> [Exercise inputs]:
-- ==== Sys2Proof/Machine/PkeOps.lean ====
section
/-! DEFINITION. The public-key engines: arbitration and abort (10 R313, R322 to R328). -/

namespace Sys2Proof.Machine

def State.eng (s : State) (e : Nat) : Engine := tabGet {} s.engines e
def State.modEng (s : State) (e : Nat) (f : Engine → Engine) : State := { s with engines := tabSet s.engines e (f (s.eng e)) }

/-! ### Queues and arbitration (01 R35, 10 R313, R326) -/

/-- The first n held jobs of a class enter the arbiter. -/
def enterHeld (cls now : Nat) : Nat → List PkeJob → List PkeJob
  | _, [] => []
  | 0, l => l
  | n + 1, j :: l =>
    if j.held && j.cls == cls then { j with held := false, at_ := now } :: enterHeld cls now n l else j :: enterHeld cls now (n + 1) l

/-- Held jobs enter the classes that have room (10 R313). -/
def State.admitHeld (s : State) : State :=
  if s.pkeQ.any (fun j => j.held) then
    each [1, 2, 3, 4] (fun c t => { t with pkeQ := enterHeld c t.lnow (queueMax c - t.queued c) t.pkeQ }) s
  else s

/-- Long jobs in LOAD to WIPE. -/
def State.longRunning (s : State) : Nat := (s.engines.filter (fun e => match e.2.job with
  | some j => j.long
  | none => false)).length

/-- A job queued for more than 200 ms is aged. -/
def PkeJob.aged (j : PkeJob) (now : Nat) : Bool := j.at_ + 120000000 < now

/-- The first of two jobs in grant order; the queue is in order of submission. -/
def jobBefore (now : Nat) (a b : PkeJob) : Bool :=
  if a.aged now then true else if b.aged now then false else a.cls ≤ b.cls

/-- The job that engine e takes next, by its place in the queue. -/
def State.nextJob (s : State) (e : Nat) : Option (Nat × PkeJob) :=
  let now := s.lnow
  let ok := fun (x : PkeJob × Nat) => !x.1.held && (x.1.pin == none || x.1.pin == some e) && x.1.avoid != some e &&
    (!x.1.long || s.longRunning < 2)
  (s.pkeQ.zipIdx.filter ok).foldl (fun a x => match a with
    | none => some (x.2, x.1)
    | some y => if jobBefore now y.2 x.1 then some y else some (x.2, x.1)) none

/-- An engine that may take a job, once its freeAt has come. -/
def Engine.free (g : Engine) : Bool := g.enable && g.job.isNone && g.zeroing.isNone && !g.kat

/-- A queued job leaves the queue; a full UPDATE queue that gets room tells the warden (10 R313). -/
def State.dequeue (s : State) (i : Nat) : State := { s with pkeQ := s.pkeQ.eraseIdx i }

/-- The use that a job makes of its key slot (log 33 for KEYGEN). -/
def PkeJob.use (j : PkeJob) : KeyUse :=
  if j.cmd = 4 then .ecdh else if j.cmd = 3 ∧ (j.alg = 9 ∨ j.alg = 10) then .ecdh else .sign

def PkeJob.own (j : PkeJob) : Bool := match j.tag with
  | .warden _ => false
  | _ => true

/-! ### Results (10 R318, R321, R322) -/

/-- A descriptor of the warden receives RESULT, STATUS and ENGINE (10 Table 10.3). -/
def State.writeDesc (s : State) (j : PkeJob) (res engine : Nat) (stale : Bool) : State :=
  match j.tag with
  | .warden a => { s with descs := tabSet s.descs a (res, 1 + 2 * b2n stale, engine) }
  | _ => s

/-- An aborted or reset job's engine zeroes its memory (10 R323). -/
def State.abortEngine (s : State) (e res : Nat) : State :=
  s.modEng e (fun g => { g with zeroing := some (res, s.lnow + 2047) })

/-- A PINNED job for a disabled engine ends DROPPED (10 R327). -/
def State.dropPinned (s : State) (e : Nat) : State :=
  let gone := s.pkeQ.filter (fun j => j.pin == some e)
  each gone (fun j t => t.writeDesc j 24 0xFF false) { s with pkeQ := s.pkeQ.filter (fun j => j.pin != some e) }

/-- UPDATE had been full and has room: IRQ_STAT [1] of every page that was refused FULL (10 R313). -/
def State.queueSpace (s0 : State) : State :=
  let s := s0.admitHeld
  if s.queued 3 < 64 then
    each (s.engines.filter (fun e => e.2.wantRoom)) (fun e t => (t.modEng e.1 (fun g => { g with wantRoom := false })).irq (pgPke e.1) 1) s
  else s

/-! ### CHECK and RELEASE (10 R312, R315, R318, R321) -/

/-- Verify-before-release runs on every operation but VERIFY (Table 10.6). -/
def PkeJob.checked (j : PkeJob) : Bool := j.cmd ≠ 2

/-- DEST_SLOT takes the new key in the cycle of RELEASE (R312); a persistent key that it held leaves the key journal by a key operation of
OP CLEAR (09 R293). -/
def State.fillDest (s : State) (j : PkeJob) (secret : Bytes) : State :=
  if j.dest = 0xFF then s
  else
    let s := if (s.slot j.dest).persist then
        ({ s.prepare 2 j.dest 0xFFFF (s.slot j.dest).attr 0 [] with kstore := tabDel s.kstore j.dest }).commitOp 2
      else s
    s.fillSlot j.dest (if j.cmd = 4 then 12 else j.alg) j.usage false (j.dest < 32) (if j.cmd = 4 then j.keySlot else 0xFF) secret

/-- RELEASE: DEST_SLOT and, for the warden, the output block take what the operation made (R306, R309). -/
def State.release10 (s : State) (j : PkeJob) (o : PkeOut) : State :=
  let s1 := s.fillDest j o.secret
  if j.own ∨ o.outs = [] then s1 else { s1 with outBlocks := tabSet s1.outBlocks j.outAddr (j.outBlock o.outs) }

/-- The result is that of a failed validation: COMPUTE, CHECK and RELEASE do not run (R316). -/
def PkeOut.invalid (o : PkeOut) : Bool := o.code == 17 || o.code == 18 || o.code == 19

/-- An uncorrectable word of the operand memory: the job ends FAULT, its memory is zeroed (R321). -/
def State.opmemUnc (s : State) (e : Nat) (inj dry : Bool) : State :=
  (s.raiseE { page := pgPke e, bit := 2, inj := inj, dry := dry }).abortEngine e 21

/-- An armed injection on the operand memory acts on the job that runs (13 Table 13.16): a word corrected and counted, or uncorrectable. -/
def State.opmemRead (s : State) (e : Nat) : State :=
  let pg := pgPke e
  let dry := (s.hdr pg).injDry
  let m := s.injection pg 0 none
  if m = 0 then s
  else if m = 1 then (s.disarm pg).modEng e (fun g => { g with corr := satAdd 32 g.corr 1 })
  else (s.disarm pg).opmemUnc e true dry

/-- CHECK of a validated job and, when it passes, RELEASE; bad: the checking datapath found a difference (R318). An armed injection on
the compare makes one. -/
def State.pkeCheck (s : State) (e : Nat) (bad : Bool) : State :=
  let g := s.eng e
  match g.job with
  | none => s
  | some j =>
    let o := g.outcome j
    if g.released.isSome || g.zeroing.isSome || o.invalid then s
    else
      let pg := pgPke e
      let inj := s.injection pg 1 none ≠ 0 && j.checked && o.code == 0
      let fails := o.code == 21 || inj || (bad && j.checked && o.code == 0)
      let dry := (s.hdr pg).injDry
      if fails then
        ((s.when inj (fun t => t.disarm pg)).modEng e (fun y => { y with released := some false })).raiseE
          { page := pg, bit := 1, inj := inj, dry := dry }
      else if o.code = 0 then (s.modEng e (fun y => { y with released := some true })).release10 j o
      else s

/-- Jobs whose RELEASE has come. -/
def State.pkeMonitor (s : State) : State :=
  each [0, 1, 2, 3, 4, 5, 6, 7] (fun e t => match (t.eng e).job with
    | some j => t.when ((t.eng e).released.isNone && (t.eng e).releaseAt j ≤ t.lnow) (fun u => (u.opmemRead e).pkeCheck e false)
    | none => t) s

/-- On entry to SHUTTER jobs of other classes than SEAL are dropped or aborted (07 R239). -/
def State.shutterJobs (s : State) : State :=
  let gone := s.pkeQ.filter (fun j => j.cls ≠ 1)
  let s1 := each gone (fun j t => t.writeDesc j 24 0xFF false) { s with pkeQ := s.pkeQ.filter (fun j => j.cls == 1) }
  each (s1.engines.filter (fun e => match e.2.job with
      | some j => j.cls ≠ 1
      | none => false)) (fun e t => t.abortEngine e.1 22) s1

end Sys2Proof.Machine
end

> [Exercise requirements]: Among the entries above, how many lines hold the string "fillDest"? Respond with nothing but the number.

> [Completed exercise]: 2